MADRID, 14 Jun. (EUROPA PRESS) -

Turkish President Recep Tayyip Erdogan, recently re-elected to office, has for the first time publicly expressed his support for the new economic team, led by Finance Minister Mehmet Simsek and Hafize Gaye Erkan, Governor of the Central Bank of Turkey, underlining the determination to reduce inflation "to single digits", although he has assured that he maintains the same position regarding interest rates.

In statements to the Ottoman country's media on the return flight after the visit to Azerbaijan, Erdogan emphasized that the economy cannot be left aside and is the first issue of each country, highlighting the agility of the steps taken between the Ministry of Finance and the Central Bank, pointing out that this also underlines the commitment to reduce the inflation rate below 10%.

"Of course, we accepted that he (Finance Minister) would take the steps that are going to be taken here quickly and easily with the Central Bank, we said good luck to him, and in this way, we also declared our determination to reduce inflation to single digits," said the Turkish president.

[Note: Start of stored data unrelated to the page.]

-- ==== Sys2Proof/Machine/Units.lean ====
section
/-!
DEFINITION. What a unit's registers and logic return to when its domain wakes from OFF, is reset or recovers (R129, R252,
R318, R374, R404, R413, R481, R496–R498, R541, R560).
-/

namespace Sys2Proof.Machine

/-- Why a unit's registers and logic are reset. -/
inductive ResetKind where
  | wake | dreset | perst | recovery
  deriving DecidableEq, Repr

/-- Block registers of a page, with PG_INJECT (R534). -/
def blockOff (o : Nat) : Bool := o = 0x02C || decide (0x40 ≤ o)

/-- Header words that a reset of the page's units returns to their reset values (R541). -/
def headerOff (o : Nat) : Bool := [0x008, 0x00C, 0x010, 0x01C, 0x038].contains o

/-- Offsets from `lo`, `n` bytes. -/
def offIn (lo n o : Nat) : Bool := lo ≤ o && o < lo + n

/-- A page of a single unit is reset; its header too, but not by a power transition. -/
def Dev.resetPage (d : Dev) (p : Nat) (y : ResetKind) (keep : Nat → Bool) : Dev :=
  d.resetRegs p fun o => (blockOff o || (y ≠ .wake && headerOff o)) && !keep o

/-- Nothing of a page is kept. -/
def keepNone (_ : Nat) : Bool := false

/-- A PHY quad's registers and lanes. -/
def Dev.resetQuad (d : Dev) (q : Nat) : Dev :=
  let d := d.resetRegs pgPHY fun o => offIn (0x100 + 32 * q) 32 o || offIn (0x400 + 64 * q) 64 o || offIn (0x600 + 128 * q) 128 o
  { d with links := { d.links with zcal := d.links.zcal.filter (· ≠ q), margin := d.links.margin.filter fun l => l / 4 ≠ q } }

/-- A wheel common unit: interrupts, mailboxes, locks and arbiters of its wheel. -/
def Dev.resetCommon (d : Dev) (w : Nat) (y : ResetKind) : Dev :=
  let d := d.resetPage (pgWICU + w) y keepNone
  let d := d.resetPage (pgWMBX + w) y keepNone
  let d := d.resetPage (pgWARB + w) y fun o => y = .recovery && offIn 0x400 16 o
  let locks : SMap Lock :=
    if y = .recovery then
      (d.locks.map fun e => if e.1 / 16 = w ∧ e.1 < 128 then (e.1, ({ broken := e.2.owner.isSome || e.2.broken } : Lock)) else e).filter
        fun e => decide (e.2 ≠ ({} : Lock))
    else
      -- those owned at a fence stay until the fence lifts, which breaks them (R385)
      d.locks.filter fun e => e.1 / 16 ≠ w || decide (128 ≤ e.1) || (y = .wake && d.isFenced (commonDom w) && e.2.owner.isSome)
  let d := { d with
    srcs := d.srcs.filter fun e => e.1 / 512 ≠ w
    prioStacks := d.prioStacks.filter fun e => e.1 / 8 ≠ w
    mboxes := d.mboxes.filter fun e => e.1 / 16 ≠ w
    locks := locks }
  let d := (rangeFrom (8 * w) 8).foldl (fun d k => d.setCore k { d.core k with completeCnt := 0 }) d
  ((d.arbReset (32 + 2 * w)).arbReset (33 + 2 * w)).arbReset (64 + w)

/-- HIF returns to its reset values (R252); the posting logic and its store are in the memory segment. -/
def Dev.resetHif (d : Dev) (y : ResetKind) : Dev :=
  let d := d.resetPage pgHIF y keepNone
  { d with hif := { store := d.hif.store, checks := d.hif.checks } }

/-- The host window table is cleared (R413). -/
def Dev.clearHwt (d : Dev) : Dev :=
  { d with mem := memClear d.mem hwtBase 0x80000, hwtHeld := [] }

/-- The configuration space of the internal endpoint returns to its reset values. -/
def Dev.resetEndpoint (d : Dev) : Dev := { d with cfg := d.cfg.filter fun e => e.1 / 1024 ≠ cfEp }

/-- Entries of a map whose key satisfies a test are dropped. -/
def drop {α : Type} (m : SMap α) (f : Nat → Bool) : SMap α := m.filter fun e => !f e.1

/-- Channel `c` of LPDDR5X has to be trained again (R416). -/
def Dev.untrain (d : Dev) (c : Nat) : Dev :=
  { d with links := { d.links with trained := d.links.trained.filter (· ≠ c) } }

/-- The registers and logic of domain `k`'s unit return to their reset values; memory is left alone. -/
def Dev.unitReset (d : Dev) (k : Nat) (y : ResetKind) : Dev :=
  if k = 2 then d.resetQuad 0
  else if k = 3 then
    let d := d.resetPage pgPUP y fun o => o = 0x040
    let d := ((d.resetPage pgPSW y keepNone).resetPage pgHWT y keepNone).resetPage pgWCH y keepNone
    { d.resetPage pgNVA y keepNone with
      lqs := [], lastCqe := [], hwtHeld := []
      held := d.held.filter fun q => match q with
        | .lend _ => false
        | _ => true }
  else if k = 4 then (d.resetHif y).resetEndpoint
  else if k < 8 then d.resetQuad (k - 4)
  else if k < 14 then d.resetPage (pgPDN + (k - 8)) y fun o => o = 0x044
  else if k < 17 then
    let c := 2 * (k - 14)
    { d.resetRegs pgI3C (offIn (0x100 + 0x80 * c) 0x100) with i3cs := drop d.i3cs fun i => i / 2 = k - 14 }
  else if k < 19 then
    let s := 2 * (k - 17)
    let mine := fun (i : Nat) => decide (i / 2 = k - 17)
    { d.resetRegs pgSPI (offIn (0x100 + 0x40 * s) 0x80) with
      spis := drop d.spis mine
      wide := drop d.wide fun e => e / 1024 = pgSPI && decide (0x100 ≤ e % 1024 * 4) && mine ((e % 1024 * 4 - 0x100) / 64) }
  else if k = 19 then
    { d.resetPage pgUAR y keepNone with uarts := [], wide := drop d.wide fun e => e / 1024 = pgUAR }
  else if k = 20 then { d.resetPage pgGPI y keepNone with gpi := { level := 0, raw := d.gpi.raw, since := d.gpi.since } }
  else if k < 23 then
    let f := 16 * (k - 21)
    { d.resetRegs pgFIF (offIn (0x100 + 0x40 * f) 0x400) with fifos := drop d.fifos fun i => i / 16 = k - 21 }
  else if k = 24 then { d.resetPage pgECP y keepNone with ecp := {} }
  else if k = 25 then { d.resetRegs pgKTL (offIn 0x060 0x14) with boot := { d.boot with qspi := none } }
  else if k = 26 ∨ k = 27 then (d.untrain (k - 26)).arbReset (16 + (k - 26))
  else if 28 ≤ k ∧ k < 124 then
    let w := (k - 28) / 12
    let j := (k - 28) % 12
    if j < 8 then
      let c := 8 * w + j
      let d := d.resetRegs (pgWCOR + w) (offIn (corOff c 0x14) 12)
      let d := if y = .perst then d.resetRegs (pgWCOR + w) (offIn (corOff c 0) 20) else d
      let d := d.coreReset c
      if y = .dreset ∧ !d.rb (pgWCOR + w) (corOff c 0) 31 then d.coreRelease c else d
    else if j < 10 then
      let n := 2 * w + (j - 8)
      (d.engineZero n).resetPage (pgCE + n) y keepNone
    else if j = 10 then (d.mvReset w).resetPage (pgWDM + w) y keepNone
    else d.resetCommon w y
  else if 124 ≤ k ∧ k < 140 then
    let g := k - 124
    (d.resetRegs pgMEM fun o => o = 0x100 + 4 * g || o = 0x140 + 4 * g).arbReset g
  else if k = 150 then
    let d := d.resetPage pgBRG y keepNone
    let d := { d with wide := drop d.wide fun e => e / 1024 = pgBRG, hif := { d.hif with store := [], checks := [] } }
    (d.arbReset 19).arbReset 20
  else if k = 151 then d.resetPage pgXCR y keepNone
  else d

/-- What a wake from OFF clears: memory (R404, R413, R318), and the strainer slice of a wheel (R467). -/
def Dev.clearUnit (d : Dev) (k : Nat) : Dev :=
  if k = 3 then d.clearHwt
  else if 124 ≤ k ∧ k < 140 then
    (d.clearMem ((k - 124) * 0x300000) 0x300000).count 7 5 (regionTag 7) 98304
  else if 28 ≤ k ∧ k < 124 then
    let w := (k - 28) / 12
    let j := (k - 28) % 12
    if j < 8 then d.clearMem (coreLram (8 * w + j)) 0x8000
    else if j = 11 then
      let d := d.clearMem (xramBase + w * 0x10000) 0x10000
      { d with faults := { d.faults with strain := drop d.faults.strain fun e => decide (e / 256 % 4 = 1 ∧ e % 256 = w) } }
    else d
  else if k = 151 then { d with xdt := [] }
  else d

/-- Registers of pages of several units (R497, R560); the key slots of page XAE are domain 0's, and are kept (R313). -/
def Dev.resetShared (d : Dev) : Dev :=
  let d := [pgDRC, pgXSH, pgXDF, pgI3C, pgSPI, pgFIF, pgMEM, pgPHY].foldl
    (fun d p => d.resetPage p .perst keepNone) d
  let d := d.resetPage pgXAE .perst fun o => offIn 0x100 0x100 o
  let d := (List.range 8).foldl (fun d w => d.resetPage (pgWCOR + w) .perst keepNone) d
  let d := d.resetPage pgHUB .perst keepNone
  (List.range 21).foldl Dev.arbReset d

end Sys2Proof.Machine
end

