-- ==== Sys2Proof/Machine/RegRead.lean ====
section
/-!
DEFINITION. What each register of each page reads as: the words that report the present state, and otherwise the word held
(the register tables of each chapter, R533–R541).
-/

namespace Sys2Proof.Machine

/-! ### States as encoded -/

/-- STATE of a domain as it shows: ACTIVE or FREEWHEEL by its work (R435). -/
def Dev.stateCode (d : Dev) (k : Nat) : Nat :=
  let c := (d.dom k).state.code
  if c ≤ 1 then b2n (d.isIdle k) else c

def CoreState.code : CoreState → Nat
  | .reset => 0
  | .booting => 1
  | .running => 2
  | .waiting => 3
  | .debugHalt => 4
  | .bootErr => 5
  | .faultStop => 6

/-- CORE_STAT of a core. -/
def Dev.coreStat (d : Dev) (k : Nat) : Word :=
  let c := d.core k
  let st := if (d.dom (coreDomain k)).state = .off then 0 else c.state.code
  w32 (fput 29 3 st + c.pc.toNat)

def SubState.code : SubState → Nat
  | .idle => 0
  | .pending => 1
  | .active => 2
  | .waiting => 3
  | .suspended => 4
  | .draining => 5
  | .stopped => 6

def Cause.code : Cause → Nat
  | .none => 0
  | .time => 1
  | .event => 2
  | .device => 3
  | .spoke => 4
  | .ring => 5
  | .slot => 6

/-- The 64 bytes of a subchannel control block (R128). -/
def Scb.bytes (s : Scb) : List Byte :=
  leBytes 1 s.state.code ++
  leBytes 1 (fput 6 1 (b2n s.inChain) + fput 5 1 (b2n s.suspReq) + fput 4 1 (b2n s.haltReq) + s.cause.code) ++
  leBytes 1 (fput 4 4 s.headFb.toNat + s.cls.toNat) ++ leBytes 1 s.ring.toNat ++ leBytes 4 s.binding.toNat ++
  leBytes 8 s.ccwAddr.toNat ++ leBytes 4 s.residual.toNat ++ leBytes 4 s.lastDevstat.toNat ++ leBytes 8 s.programT0.toNat ++
  leBytes 8 s.startMark.toNat ++ leBytes 8 s.ccwMark.toNat ++ leBytes 2 s.budget.toNat ++ leBytes 1 s.headOp.toNat ++
  leBytes 1 s.headMod.toNat ++ leBytes 2 s.headXdt.toNat ++ leBytes 2 s.headEbound.toNat ++ leBytes 8 s.headParam.toNat

/-- A word of a byte string. -/
def wordOf (bs : List Byte) (i : Nat) : Word := w32 (leNat ((bs.drop (4 * i)).take 4))

/-! ### The header (R535, R536) -/

/-- A page's block drains: EN is 0 and work is left (R167, R272, R316). -/
def Dev.draining (d : Dev) (p : Nat) : Bool :=
  if pgCE ≤ p ∧ p < pgCE + 16 then d.ceDraining (p - pgCE)
  else if d.pageEn p then false
  else if pgWDM ≤ p ∧ p < pgWDM + 8 then d.mvBusy (p - pgWDM)
  else
    let kind := if p = pgXAE then 0 else if p = pgXSH then 1 else 2
    (p = pgXAE || p = pgXSH || p = pgXDF) && d.streams.any fun e => e.2.engs.any fun g => g / 16 = kind

/-- A unit of a page is fenced. -/
def Dev.pageFenced (d : Dev) (p : Nat) : Bool := (pageDoms p).any d.isFenced

/-- PG_CAP. -/
def pageCap (p : Nat) : Word :=
  w32 (fput 16 8 (pageCheckers p) + fput 8 8 (pageBlockEvents p) + fput 2 1 (b2n (pageCommits p)) + fput 1 1 (b2n (pageDrains p)) +
    b2n (pageFenceable p))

However, Erdogan specified that "they should not fall into the error" of thinking that there is a serious change in the president's thinking on interest rate policy. "I'm the same here," he stressed, recalling his commitment to a "low interest, low inflation" monetary policy. "Now I work with the same understanding," he added.

Last week, Hafize Gaye Erkan was appointed as the new governor of the Central Bank of Turkey, thus becoming the fifth person in charge of the entity in the last four years and the first woman to assume the reins of the country's monetary policy.

The new governor of the Central Bank of Turkey has spent most of her professional career in the financial sector, having worked for almost a decade at Goldman Sachs and later spending eight years at First Republic Bank, a US regional bank where she became co -CEO, although she left the entity in January 2022, before the bank's intervention this spring.

The Central Bank's Monetary Policy Committee (MPC) has scheduled its first meeting under the presidency of the new governor on June 22.